/-! ### Returns from the slices -/

/-- A strip arrives for a job. -/
def State.stripArrives (s : State) (g : Fin 8) (jid : Nat) (m : Fin 9) (x : Strip) : State :=
  match s.job g jid with
  | none => s
  | some _ => (s.modJob g jid fun j => { j with strips := j.strips.set m x }).progress g jid

/-- A journal entry retires: a write that waits for one from now on is an onset once fewer than 448 are partial (R192), a relayout stripe is
done (R264), and a chunk whose eight zero writes are acknowledged is void no more (R200). -/
def State.retireEntry (s : State) (g : Fin 8) (j : Job) (k : Nat) : State :=
  let s := s.modHub g fun h => { h with journal := dropKey h.journal k }
  let s := s.modHub g fun h => if h.partials < 448 then { h with jwaiting := false } else h
  let s := (s.relayRetired g j).endJob g j.jid
  if j.kind == JobKind.zero && !s.hubs[g].zeroes (j.stripe / 8) then s.clearVoid g (j.stripe / 8) else s

/-- A member write of a job is acknowledged: its DONE bit; the entry retires when DONE equals WMASK (R191). -/
def State.writeAcked (s : State) (g : Fin 8) (jid : Nat) (m : Fin 9) : State :=
  match s.job g jid with
  | none => s
  | some j =>
    match j.jidx with
    | none => s
    | some k =>
      match getKey s.hubs[g].journal k with
      | none => s
      | some e =>
        let e := { e with done := e.done ||| (1#9 <<< m.val) }
        if e.done &&& e.wmask = e.wmask then s.retireEntry g j k
        else s.modHub g fun h => { h with journal := setKey h.journal k e }

/-! ### Work by stripes -/

/-- One line to be stored at a hub: whether the hub XORs it, whether its stripe takes the RMW kind, whether it holds tuples. -/
structure StoreLine where
  op    : LineOp
  xor   : Bool
  rmw   : Bool
  tuple : Bool
  deriving DecidableEq, Repr

/-- The work of one stripe: its hub, its stripe, its kind, its lines. -/
structure StripeWork where
  g      : Fin 8
  stripe : Nat
  xor    : Bool
  rmw    : Bool
  tuple  : Bool
  lines  : List LineOp
  deriving DecidableEq, Repr

/-- A line joins the work of its stripe. -/
def joinWork (l : List StripeWork) (w : StripeWork) : List StripeWork :=
  match l with
  | [] => [w]
  | x :: rest =>
    if x.g = w.g ∧ x.stripe = w.stripe ∧ x.xor = w.xor ∧ x.rmw = w.rmw ∧ x.tuple = w.tuple then { x with lines := x.lines ++ w.lines } :: rest
    else x :: joinWork rest w

/-- Lines gathered by stripe, in order. A line beyond the populated range, such as the tuple of a WRITE whose host has broken R56, has no
stripe and is not stored (DESIGN CHOICE, assumption 80). -/
def State.gather (s : State) (l : List StoreLine) : List StripeWork :=
  l.foldl (fun acc o => match s.mapAddr (o.op.addr.toNat * 64) with
    | some p => joinWork acc { g := p.g, stripe := p.stripe, xor := o.xor, rmw := o.rmw, tuple := o.tuple, lines := [o.op] }
    | none => acc) []

/-- Whether a hub is at work on a stripe: a job that has begun, an open entry (R188), or the zero fill of its chunk (R200). -/
def State.stripeBusy (s : State) (g : Fin 8) (stripe : Nat) : Bool :=
  (s.hubs[g].jobs.any fun j => j.stripe == stripe && j.phase != .blocked) || (s.hubs[g].entryFor stripe).isSome || s.hubs[g].zeroes (stripe / 8)

/-! ### Copies that a vane makes within one step (R113, R114) -/

/-- The stripe writes of one copy counted by their kinds, each under an entry (R189, R191, R201). -/
def State.countCopy (s : State) (w : StripeWork) : State :=
  let plan := s.planWrite w.g { newJob 0 0 .write w.stripe w.lines false false 0 with epoch := s.hubs[w.g].epoch }
  let s := if plan.1 = 3 then s.noteStale w.g (s.goneMembers w.g s.hubs[w.g].epoch w.stripe) w.stripe else s
  (s.countKind w.g plan.1).passEntry w.g

/-- Whether a vane may work on a stripe within one step: no job of the hub is at work on it (R188), its check words find room in the caches
(R220, R229), and, at level 0, its operations find room in the reserve (R161). -/
def State.stripeFree (s : State) (g : Fin 8) (stripe : Nat) (level0 : Bool) : Bool :=
  !s.stripeBusy g stripe && (!level0 || s.reserveRoom g) && allMembers.all fun m => match s.target g m stripe with
    | some c => s.vaneRoom c (s.checkLine stripe)
    | none => true

end Sys2Proof.Machine
end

◆ ◆ ◆ ◆ ◆

Directions for this task: Print the full listing verbatim. Leave nothing out.

Finished exercise:
/-! ### Returns from the slices -/

/-- A strip arrives for a job. -/
def State.stripArrives (s : State) (g : Fin 8) (jid : Nat) (m : Fin 9) (x : Strip) : State :=
  match s.job g jid with
  | none => s
  | some _ => (s.modJob g jid fun j => { j with strips := j.strips.set m x }).progress g jid

/-- A journal entry retires: a write that waits for one from now on is an onset once fewer than 448 are partial (R192), a relayout stripe is
done (R264), and a chunk whose eight zero writes are acknowledged is void no more (R200). -/
def State.retireEntry (s : State) (g : Fin 8) (j : Job) (k : Nat) : State :=
  let s := s.modHub g fun h => { h with journal := dropKey h.journal k }
  let s := s.modHub g fun h => if h.partials < 448 then { h with jwaiting := false } else h
  let s := (s.relayRetired g j).endJob g j.jid
  if j.kind == JobKind.zero && !s.hubs[g].zeroes (j.stripe / 8) then s.clearVoid g (j.stripe / 8) else s

/-- A member write of a job is acknowledged: its DONE bit; the entry retires when DONE equals WMASK (R191). -/
def State.writeAcked (s : State) (g : Fin 8) (jid : Nat) (m : Fin 9) : State :=
  match s.job g jid with
  | none => s
  | some j =>
    match j.jidx with
    | none => s
    | some k =>
      match getKey s.hubs[g].journal k with
      | none => s
      | some e =>
        let e := { e with done := e.done ||| (1#9 <<< m.val) }
        if e.done &&& e.wmask = e.wmask then s.retireEntry g j k
        else s.modHub g fun h => { h with journal := setKey h.journal k e }

/-! ### Work by stripes -/

/-- One line to be stored at a hub: whether the hub XORs it, whether its stripe takes the RMW kind, whether it holds tuples. -/
structure StoreLine where
  op    : LineOp
  xor   : Bool
  rmw   : Bool
  tuple : Bool
  deriving DecidableEq, Repr

/-- The work of one stripe: its hub, its stripe, its kind, its lines. -/
structure StripeWork where
  g      : Fin 8
  stripe : Nat
  xor    : Bool
  rmw    : Bool
  tuple  : Bool
  lines  : List LineOp
  deriving DecidableEq, Repr

/-- A line joins the work of its stripe. -/
def joinWork (l : List StripeWork) (w : StripeWork) : List StripeWork :=
  match l with
  | [] => [w]
  | x :: rest =>
    if x.g = w.g ∧ x.stripe = w.stripe ∧ x.xor = w.xor ∧ x.rmw = w.rmw ∧ x.tuple = w.tuple then { x with lines := x.lines ++ w.lines } :: rest
    else x :: joinWork rest w

/-- Lines gathered by stripe, in order. A line beyond the populated range, such as the tuple of a WRITE whose host has broken R56, has no
stripe and is not stored (DESIGN CHOICE, assumption 80). -/
def State.gather (s : State) (l : List StoreLine) : List StripeWork :=
  l.foldl (fun acc o => match s.mapAddr (o.op.addr.toNat * 64) with
    | some p => joinWork acc { g := p.g, stripe := p.stripe, xor := o.xor, rmw := o.rmw, tuple := o.tuple, lines := [o.op] }
    | none => acc) []

/-- Whether a hub is at work on a stripe: a job that has begun, an open entry (R188), or the zero fill of its chunk (R200). -/
def State.stripeBusy (s : State) (g : Fin 8) (stripe : Nat) : Bool :=
  (s.hubs[g].jobs.any fun j => j.stripe == stripe && j.phase != .blocked) || (s.hubs[g].entryFor stripe).isSome || s.hubs[g].zeroes (stripe / 8)

/-! ### Copies that a vane makes within one step (R113, R114) -/

/-- The stripe writes of one copy counted by their kinds, each under an entry (R189, R191, R201). -/
def State.countCopy (s : State) (w : StripeWork) : State :=
  let plan := s.planWrite w.g { newJob 0 0 .write w.stripe w.lines false false 0 with epoch := s.hubs[w.g].epoch }
  let s := if plan.1 = 3 then s.noteStale w.g (s.goneMembers w.g s.hubs[w.g].epoch w.stripe) w.stripe else s
  (s.countKind w.g plan.1).passEntry w.g

/-- Whether a vane may work on a stripe within one step: no job of the hub is at work on it (R188), its check words find room in the caches
(R220, R229), and, at level 0, its operations find room in the reserve (R161). -/
def State.stripeFree (s : State) (g : Fin 8) (stripe : Nat) (level0 : Bool) : Bool :=
  !s.stripeBusy g stripe && (!level0 || s.reserveRoom g) && allMembers.all fun m => match s.target g m stripe with
    | some c => s.vaneRoom c (s.checkLine stripe)
    | none => true

end Sys2Proof.Machine
end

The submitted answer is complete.